- **WORK INSTRUCTION**: Copy out again, unchanged, the listing below from the line that has "-- ==== Sys2Proof/Machine/Flags.lean" through the line that has "of the integer".

- **AVAILABLE DATA**:
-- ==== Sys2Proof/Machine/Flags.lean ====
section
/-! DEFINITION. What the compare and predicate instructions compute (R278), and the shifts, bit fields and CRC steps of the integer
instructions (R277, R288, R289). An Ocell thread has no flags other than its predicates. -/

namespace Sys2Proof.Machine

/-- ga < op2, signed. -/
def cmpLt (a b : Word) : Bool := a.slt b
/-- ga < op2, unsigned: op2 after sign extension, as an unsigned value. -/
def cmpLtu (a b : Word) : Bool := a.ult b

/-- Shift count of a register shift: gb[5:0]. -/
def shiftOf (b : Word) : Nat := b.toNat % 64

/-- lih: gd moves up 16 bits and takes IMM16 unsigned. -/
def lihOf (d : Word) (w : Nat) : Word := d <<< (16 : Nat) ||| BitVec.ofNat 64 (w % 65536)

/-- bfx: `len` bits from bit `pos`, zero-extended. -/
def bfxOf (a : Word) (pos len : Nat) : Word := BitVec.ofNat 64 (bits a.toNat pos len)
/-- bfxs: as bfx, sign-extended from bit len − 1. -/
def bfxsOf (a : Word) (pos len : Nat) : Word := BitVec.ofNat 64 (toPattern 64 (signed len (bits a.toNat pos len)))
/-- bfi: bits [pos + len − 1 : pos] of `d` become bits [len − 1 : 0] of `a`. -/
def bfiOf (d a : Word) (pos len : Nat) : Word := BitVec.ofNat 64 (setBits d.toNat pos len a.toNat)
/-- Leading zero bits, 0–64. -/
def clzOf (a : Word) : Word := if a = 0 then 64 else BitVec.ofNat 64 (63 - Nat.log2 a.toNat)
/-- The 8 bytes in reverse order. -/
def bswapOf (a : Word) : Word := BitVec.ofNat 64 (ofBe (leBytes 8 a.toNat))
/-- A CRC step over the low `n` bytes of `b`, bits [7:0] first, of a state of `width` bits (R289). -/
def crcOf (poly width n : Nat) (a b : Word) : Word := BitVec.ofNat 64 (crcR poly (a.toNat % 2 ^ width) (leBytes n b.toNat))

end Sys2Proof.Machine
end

--

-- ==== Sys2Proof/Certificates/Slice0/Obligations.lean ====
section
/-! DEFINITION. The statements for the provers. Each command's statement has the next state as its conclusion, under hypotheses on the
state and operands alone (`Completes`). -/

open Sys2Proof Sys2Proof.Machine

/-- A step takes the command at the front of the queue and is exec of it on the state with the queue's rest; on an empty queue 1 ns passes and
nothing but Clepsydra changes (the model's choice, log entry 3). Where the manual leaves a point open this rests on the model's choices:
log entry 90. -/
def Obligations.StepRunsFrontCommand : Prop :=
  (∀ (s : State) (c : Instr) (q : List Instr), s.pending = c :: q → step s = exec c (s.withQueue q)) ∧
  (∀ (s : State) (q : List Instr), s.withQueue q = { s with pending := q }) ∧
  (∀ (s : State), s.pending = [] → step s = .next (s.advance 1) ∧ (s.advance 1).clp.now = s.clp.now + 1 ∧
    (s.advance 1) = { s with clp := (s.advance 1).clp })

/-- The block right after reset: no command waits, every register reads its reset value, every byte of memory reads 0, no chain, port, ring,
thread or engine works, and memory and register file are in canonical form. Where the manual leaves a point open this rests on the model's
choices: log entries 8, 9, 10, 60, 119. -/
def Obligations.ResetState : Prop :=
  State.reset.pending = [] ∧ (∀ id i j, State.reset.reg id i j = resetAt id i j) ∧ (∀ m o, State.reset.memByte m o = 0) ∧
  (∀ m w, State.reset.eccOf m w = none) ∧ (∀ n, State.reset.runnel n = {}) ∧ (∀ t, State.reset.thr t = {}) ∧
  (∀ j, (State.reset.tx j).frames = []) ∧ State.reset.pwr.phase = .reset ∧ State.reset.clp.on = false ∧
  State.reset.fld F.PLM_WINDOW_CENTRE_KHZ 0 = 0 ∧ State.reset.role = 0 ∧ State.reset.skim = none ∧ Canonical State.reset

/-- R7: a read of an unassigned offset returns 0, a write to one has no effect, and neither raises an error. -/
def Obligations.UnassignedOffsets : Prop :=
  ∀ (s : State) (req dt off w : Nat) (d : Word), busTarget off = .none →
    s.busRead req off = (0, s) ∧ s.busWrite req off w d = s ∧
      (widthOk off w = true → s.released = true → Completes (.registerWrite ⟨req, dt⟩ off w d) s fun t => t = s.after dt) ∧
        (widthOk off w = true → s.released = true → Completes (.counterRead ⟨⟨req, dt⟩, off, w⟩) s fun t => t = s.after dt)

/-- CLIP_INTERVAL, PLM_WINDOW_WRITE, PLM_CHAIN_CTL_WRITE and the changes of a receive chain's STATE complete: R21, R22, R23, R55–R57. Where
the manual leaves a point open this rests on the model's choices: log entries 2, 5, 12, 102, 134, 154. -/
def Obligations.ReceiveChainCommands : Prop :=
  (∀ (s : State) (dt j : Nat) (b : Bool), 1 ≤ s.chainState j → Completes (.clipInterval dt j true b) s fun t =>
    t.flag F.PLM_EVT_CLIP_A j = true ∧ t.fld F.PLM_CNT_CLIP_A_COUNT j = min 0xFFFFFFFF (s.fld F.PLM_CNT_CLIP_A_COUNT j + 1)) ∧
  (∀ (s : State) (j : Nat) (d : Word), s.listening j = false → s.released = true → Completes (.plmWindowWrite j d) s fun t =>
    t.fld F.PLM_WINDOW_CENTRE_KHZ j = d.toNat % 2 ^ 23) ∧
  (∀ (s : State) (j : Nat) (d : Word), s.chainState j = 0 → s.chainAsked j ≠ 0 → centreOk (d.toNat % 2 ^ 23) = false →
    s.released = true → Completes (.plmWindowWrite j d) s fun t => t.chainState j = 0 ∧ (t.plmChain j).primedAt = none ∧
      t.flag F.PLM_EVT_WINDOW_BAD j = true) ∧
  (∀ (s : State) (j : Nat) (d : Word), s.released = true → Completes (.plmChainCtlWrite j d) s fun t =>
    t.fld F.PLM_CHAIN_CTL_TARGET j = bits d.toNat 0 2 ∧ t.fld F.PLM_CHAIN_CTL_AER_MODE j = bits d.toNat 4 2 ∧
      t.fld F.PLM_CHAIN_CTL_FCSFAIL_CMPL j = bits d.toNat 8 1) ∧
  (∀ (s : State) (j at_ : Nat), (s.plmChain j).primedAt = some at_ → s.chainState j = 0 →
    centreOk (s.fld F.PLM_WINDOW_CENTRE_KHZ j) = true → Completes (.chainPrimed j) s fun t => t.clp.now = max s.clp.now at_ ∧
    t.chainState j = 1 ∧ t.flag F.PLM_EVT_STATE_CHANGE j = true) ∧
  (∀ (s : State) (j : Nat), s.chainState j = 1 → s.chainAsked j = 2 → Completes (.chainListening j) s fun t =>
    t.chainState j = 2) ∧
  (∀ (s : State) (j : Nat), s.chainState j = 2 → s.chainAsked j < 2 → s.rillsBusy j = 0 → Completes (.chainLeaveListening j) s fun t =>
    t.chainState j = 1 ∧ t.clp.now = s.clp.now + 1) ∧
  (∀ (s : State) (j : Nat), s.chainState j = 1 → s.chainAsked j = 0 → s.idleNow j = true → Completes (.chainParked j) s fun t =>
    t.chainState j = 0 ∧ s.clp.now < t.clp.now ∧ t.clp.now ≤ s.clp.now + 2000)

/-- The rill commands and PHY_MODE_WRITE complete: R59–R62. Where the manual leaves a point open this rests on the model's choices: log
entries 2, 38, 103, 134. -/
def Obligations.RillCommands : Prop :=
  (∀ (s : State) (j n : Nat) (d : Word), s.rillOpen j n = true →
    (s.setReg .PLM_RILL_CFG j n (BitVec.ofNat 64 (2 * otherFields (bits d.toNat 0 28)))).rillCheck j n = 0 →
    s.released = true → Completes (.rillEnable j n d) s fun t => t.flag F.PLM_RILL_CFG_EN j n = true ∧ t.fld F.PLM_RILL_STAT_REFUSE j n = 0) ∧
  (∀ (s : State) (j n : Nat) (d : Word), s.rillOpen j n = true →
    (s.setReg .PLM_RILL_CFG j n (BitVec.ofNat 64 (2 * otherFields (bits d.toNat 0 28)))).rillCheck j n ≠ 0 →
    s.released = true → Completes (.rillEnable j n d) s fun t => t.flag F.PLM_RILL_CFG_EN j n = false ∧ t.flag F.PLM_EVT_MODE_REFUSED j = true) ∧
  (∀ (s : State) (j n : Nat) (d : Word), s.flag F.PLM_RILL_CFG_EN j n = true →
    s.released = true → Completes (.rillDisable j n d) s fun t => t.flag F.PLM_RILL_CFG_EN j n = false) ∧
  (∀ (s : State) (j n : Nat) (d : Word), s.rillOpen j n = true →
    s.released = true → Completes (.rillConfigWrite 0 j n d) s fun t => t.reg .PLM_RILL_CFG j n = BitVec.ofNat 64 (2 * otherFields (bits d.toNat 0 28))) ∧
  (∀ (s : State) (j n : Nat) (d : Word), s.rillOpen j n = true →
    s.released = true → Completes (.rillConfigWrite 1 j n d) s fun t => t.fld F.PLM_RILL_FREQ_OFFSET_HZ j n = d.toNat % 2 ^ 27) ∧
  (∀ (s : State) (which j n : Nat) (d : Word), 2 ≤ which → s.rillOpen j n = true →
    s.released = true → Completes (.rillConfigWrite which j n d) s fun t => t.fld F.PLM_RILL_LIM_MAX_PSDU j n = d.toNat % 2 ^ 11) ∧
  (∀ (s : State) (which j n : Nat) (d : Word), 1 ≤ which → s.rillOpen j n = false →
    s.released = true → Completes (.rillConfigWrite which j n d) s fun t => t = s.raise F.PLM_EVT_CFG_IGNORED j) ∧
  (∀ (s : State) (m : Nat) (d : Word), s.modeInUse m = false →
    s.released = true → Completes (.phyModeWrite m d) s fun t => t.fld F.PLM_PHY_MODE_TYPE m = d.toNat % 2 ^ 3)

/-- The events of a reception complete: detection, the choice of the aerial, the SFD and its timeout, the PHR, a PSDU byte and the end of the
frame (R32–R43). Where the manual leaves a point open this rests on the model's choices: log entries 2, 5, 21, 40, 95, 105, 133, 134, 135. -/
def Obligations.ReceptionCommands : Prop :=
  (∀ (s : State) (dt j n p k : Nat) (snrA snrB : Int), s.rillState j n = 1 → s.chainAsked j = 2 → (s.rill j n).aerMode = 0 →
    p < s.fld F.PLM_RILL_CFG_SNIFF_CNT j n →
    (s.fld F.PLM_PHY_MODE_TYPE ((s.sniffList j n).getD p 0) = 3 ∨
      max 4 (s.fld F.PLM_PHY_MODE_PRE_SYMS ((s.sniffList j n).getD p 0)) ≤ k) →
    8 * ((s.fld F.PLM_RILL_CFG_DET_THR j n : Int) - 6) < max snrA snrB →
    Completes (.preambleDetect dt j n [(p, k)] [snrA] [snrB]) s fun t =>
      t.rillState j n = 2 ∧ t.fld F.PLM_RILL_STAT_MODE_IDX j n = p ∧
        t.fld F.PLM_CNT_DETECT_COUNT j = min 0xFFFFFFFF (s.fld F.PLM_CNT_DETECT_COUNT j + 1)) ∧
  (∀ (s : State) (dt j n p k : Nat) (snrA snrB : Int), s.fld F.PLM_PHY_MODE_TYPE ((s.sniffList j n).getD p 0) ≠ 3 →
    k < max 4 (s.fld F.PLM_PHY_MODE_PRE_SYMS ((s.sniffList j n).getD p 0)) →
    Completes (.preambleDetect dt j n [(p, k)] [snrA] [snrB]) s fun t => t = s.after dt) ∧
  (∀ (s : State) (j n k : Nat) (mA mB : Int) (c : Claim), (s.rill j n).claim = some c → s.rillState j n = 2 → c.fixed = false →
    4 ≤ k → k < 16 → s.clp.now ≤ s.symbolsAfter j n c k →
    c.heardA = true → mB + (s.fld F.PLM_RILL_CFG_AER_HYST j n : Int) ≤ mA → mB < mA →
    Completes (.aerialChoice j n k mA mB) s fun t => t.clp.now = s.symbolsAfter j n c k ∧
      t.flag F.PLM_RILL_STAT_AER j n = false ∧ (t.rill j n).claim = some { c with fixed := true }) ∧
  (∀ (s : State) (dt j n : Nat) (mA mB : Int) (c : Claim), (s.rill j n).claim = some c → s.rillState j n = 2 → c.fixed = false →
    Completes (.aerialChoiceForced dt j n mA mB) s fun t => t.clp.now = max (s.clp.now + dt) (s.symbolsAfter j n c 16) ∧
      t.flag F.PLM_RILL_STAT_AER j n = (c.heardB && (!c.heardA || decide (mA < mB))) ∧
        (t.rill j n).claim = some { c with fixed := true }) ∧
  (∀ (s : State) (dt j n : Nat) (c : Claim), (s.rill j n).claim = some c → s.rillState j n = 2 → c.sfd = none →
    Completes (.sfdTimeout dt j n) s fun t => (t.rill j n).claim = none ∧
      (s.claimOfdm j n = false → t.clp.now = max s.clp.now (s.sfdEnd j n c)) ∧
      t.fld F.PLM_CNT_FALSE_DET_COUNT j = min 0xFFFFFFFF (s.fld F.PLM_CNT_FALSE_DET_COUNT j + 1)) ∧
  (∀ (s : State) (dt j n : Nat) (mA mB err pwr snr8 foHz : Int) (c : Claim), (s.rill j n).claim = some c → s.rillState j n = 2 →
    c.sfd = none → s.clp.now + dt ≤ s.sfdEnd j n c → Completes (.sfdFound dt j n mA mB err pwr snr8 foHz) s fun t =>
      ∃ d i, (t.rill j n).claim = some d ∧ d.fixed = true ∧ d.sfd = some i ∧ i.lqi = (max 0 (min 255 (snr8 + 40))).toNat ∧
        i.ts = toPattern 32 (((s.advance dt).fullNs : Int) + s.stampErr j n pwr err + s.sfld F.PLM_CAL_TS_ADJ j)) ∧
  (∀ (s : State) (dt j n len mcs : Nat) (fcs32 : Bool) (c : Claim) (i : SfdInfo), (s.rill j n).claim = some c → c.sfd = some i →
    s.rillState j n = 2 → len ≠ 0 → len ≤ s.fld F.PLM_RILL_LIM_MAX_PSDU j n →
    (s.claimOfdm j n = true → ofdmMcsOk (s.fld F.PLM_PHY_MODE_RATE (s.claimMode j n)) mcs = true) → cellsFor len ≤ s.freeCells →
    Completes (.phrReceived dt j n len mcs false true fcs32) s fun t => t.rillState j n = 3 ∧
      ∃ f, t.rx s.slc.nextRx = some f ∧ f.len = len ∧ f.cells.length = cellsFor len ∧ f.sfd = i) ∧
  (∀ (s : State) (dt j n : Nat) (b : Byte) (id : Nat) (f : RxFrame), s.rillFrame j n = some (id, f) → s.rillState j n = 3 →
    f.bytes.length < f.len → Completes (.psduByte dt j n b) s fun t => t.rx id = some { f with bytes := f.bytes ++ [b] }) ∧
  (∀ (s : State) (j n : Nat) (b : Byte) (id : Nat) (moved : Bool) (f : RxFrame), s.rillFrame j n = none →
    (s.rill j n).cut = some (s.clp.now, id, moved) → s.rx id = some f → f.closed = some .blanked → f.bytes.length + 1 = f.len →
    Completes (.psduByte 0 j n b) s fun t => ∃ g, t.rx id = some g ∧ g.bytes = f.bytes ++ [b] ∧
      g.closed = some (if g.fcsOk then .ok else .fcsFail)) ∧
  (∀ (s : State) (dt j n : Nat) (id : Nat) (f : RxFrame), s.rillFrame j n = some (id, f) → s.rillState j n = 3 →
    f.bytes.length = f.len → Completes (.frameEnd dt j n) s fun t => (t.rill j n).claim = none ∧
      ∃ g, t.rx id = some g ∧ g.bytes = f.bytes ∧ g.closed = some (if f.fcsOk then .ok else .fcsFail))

- **TASK RESULT**:
-- ==== Sys2Proof/Machine/Flags.lean ====
section
/-! DEFINITION. What the compare and predicate instructions compute (R278), and the shifts, bit fields and CRC steps of the integer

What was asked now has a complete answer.